What you should do
Your task is to repeat exactly the lines below between the line holding "DEFINITION. Cached copies" and the line holding "c, .clus x.team.cl, .l2 x.team.cl.die]", inclusive, and only those.
+ + + +
-- ==== Sys2Proof/Machine/Caches.lean ====
section
/-!
DEFINITION. Cached copies (R15, R16, R103, R104): where they are held and replaced, their read counts (R111), the structures that track them
(R357, R358, R360), and write-back (R132, R374, R407).
-/

namespace Sys2Proof.Machine

/-! ### Levels -/

/-- The level a unit reaches first is its core's L0, or for the pacer the cluster cache (R230). -/
def Site.levels (x : Site) : List Level :=
  match x.core? with
  | some c => [.l0 x.team.cl c, .clus x.team.cl, .l2 x.team.cl.die]
  | none => [.clus x.team.cl, .l2 x.team.cl.die]

/-- The number under which a holder of copies acknowledges: a cluster by its device number, an L2 by 1,000 plus its die. -/
def Level.holder : Level → Nat
  | .l0 cl _ => (clusterNo cl)
  | .clus cl => (clusterNo cl)
  | .l2 d => 1000 + d

/-- The die of a level. -/
def Level.die : Level → Nat
  | .l0 cl _ => cl.die
  | .clus cl => cl.die
  | .l2 d => d

/-- A cache on the path of a unit of a cluster. -/
def Level.onPath (cl : ClusterRef) : Level → Bool
  | .l0 k _ => decide (k = cl)
  | .clus k => decide (k = cl)
  | .l2 d => decide (d = cl.die)

/-- The banks of a cluster in CACHE mode: each is one way of the cluster cache (R103). -/
def State.cacheWays (s : State) (cl : ClusterRef) : List Nat :=
  ((s.cluster? cl).map fun c => c.banks.zipIdx.filterMap fun b => if b.1.mode = .cache then some b.2 else none).getD []

/-- The cluster has a cache: some bank is in CACHE mode (R103, R137). -/
def State.hasCache (s : State) (cl : ClusterRef) : Bool := !(s.cacheWays cl).isEmpty

/-- The ways of a die's L2 that a way partition enables (R104). An all-zero mask treats a line as BYPASS, which the home die's L2 alone allocates; DESIGN
CHOICE: there it may take any way (log entry 60). -/
def State.l2Ways (s : State) (die part : Nat) (home : Bool) : List Nat :=
  let mask := ((s.die? die).bind fun d => d.waypart[part]?).getD 0
  if mask = 0 ∧ home = true then List.range 16 else (List.range 16).filter fun w => mask.getLsbD w

/-- The set of a line: the cluster cache has 4,096 sets, the L2 64 slices of 2,048, and an L0 is one set of 1,024 lines (R15, R16, R103; log entry 60). -/
def Level.setOf : Level → Nat → Nat
  | .l0 _ _, _ => 0
  | .clus _, line => line % 4096
  | .l2 _, line => line % 131072

/-! ### Copies -/

/-- The copies of a line. -/
def State.copies (s : State) (line : Nat) : List CLine := s.lines.filter fun c => c.line = line

/-- The first copy of a class on a unit's path that a load may use: a PHASE copy only before its lease expires (R129). -/
def State.copyFor (s : State) (x : Site) (cls : PageClass) (line : Nat) : Option CLine :=
  x.levels.findSome? fun lv => s.lines.find? fun c =>
    decide (c.level = lv ∧ c.line = line ∧ c.cls = cls ∧ (cls = .phase → s.now < c.lease))

/-- Replace a copy. -/
def State.putCopy (s : State) (c : CLine) : State :=
  { s with lines := c :: s.lines.filter fun d => ¬ (d.level = c.level ∧ d.line = c.line) }

/-- Drop the copies that a test names. -/
def State.dropCopies (s : State) (p : CLine → Bool) : State := { s with lines := s.lines.filter fun c => !p c }

/-- The dirty bytes of a copy, each with its address. -/
def CLine.dirtyBytes (c : CLine) : List (Nat × Byte) :=
  (c.bytes.zip c.dirty).zipIdx.filterMap fun ((b, d), i) => if d then some (64 * c.line + i, b) else none

/-! ### Write-back (R132, R374, R407) -/

/-- A copy of a PRIV line with bytes that a nearer cache has written back through it. -/
def CLine.takeDirty (c : CLine) (bs : List (Nat × Byte)) : CLine := { c with bytes := bs.foldl (fun l p => l.set (p.1 % 64) p.2) c.bytes }

/-- What is written back passes the caches below it: the cluster cache of an L0, and the L2s, whose copies of PRIV lines hold what the home has (log
entry 61). -/
def State.passDown (s : State) (c : CLine) : State :=
  let under (d : CLine) : Bool := decide (d.line = c.line ∧ d.cls = c.cls) &&
    match d.level, c.level with
    | .clus k, .l0 cl _ => decide (k = cl)
    | .l2 _, _ => true
    | _, _ => false
  { s with lines := s.lines.map fun d => if under d then d.takeDirty c.dirtyBytes else d }

/-- Write the dirty bytes of a PRIV copy back to its home, a line that is dirty throughout in one write: what a home that answers with an error discards,
and the cause it answers (R407); a part of a poisoned line meets its poison (R374). -/
def State.writeBack (s : State) (die : Nat) (c : CLine) : State × Option Byte :=
  if c.dirtyBytes.isEmpty then (s, none)
  else
    match s.pathFault die (64 * c.line) with
    | some cs => (s, some cs)
    | none =>
      match s.classCheck (64 * c.line) c.cls with
      | .error (.late cs) => (s, some cs)
      | _ =>
        if c.dirtyBytes.length = 64 then ((s.passDown c).homeWrite (64 * c.line) c.bytes, none)
        else if c.line ∈ s.poison then (s, some cause.poison)
        else ((s.passDown c).publish c.dirtyBytes, none)

/-- Charge what the home of a written-back line answered to the context of its OWNER tag (R407). -/
def State.chargeOwner (s : State) (die : Nat) (c : CLine) (cs : Byte) : State :=
  s.ownerTrap c.owner cs (s.pathInfo die (64 * c.line) cs (dw (2 ^ 63 + s.physical die (64 * c.line))))

/-- The copy is clean. -/
def CLine.cleaned (c : CLine) : CLine := { c with dirty := List.replicate 64 false, chunk := none }

/-- Write a copy back; it stays, clean, unless its home answers with an error: then its data is discarded, and the owner charged (R407). -/
def State.writeBackOne (s : State) (die : Nat) (c : CLine) : State :=
  match s.writeBack die c with
  | (s, none) => { s with lines := s.lines.map fun d => if d.level = c.level ∧ d.line = c.line then d.cleaned else d }
  | (s, some cs) => (s.chargeOwner die c cs).dropCopies fun d => d.level = c.level ∧ d.line = c.line

/-- The lines that reach the home with a copy: those of the chunk that a converting write dirtied with it (R92). -/
def State.mates (s : State) (c : CLine) : List CLine :=
  match c.chunk with
  | none => []
  | some _ => s.lines.filter fun d => d.level = c.level ∧ d.chunk = c.chunk ∧ d.line ≠ c.line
+ + + +
Answer box
DEFINITION. Cached copies (R15, R16, R103, R104): where they are held and replaced, their read counts (R111), the structures that track them
(R357, R358, R360), and write-back (R132, R374, R407).
-/

namespace Sys2Proof.Machine

/-! ### Levels -/

/-- The level a unit reaches first is its core's L0, or for the pacer the cluster cache (R230). -/
def Site.levels (x : Site) : List Level :=
  match x.core? with
  | some c => [.l0 x.team.cl c, .clus x.team.cl, .l2 x.team.cl.die]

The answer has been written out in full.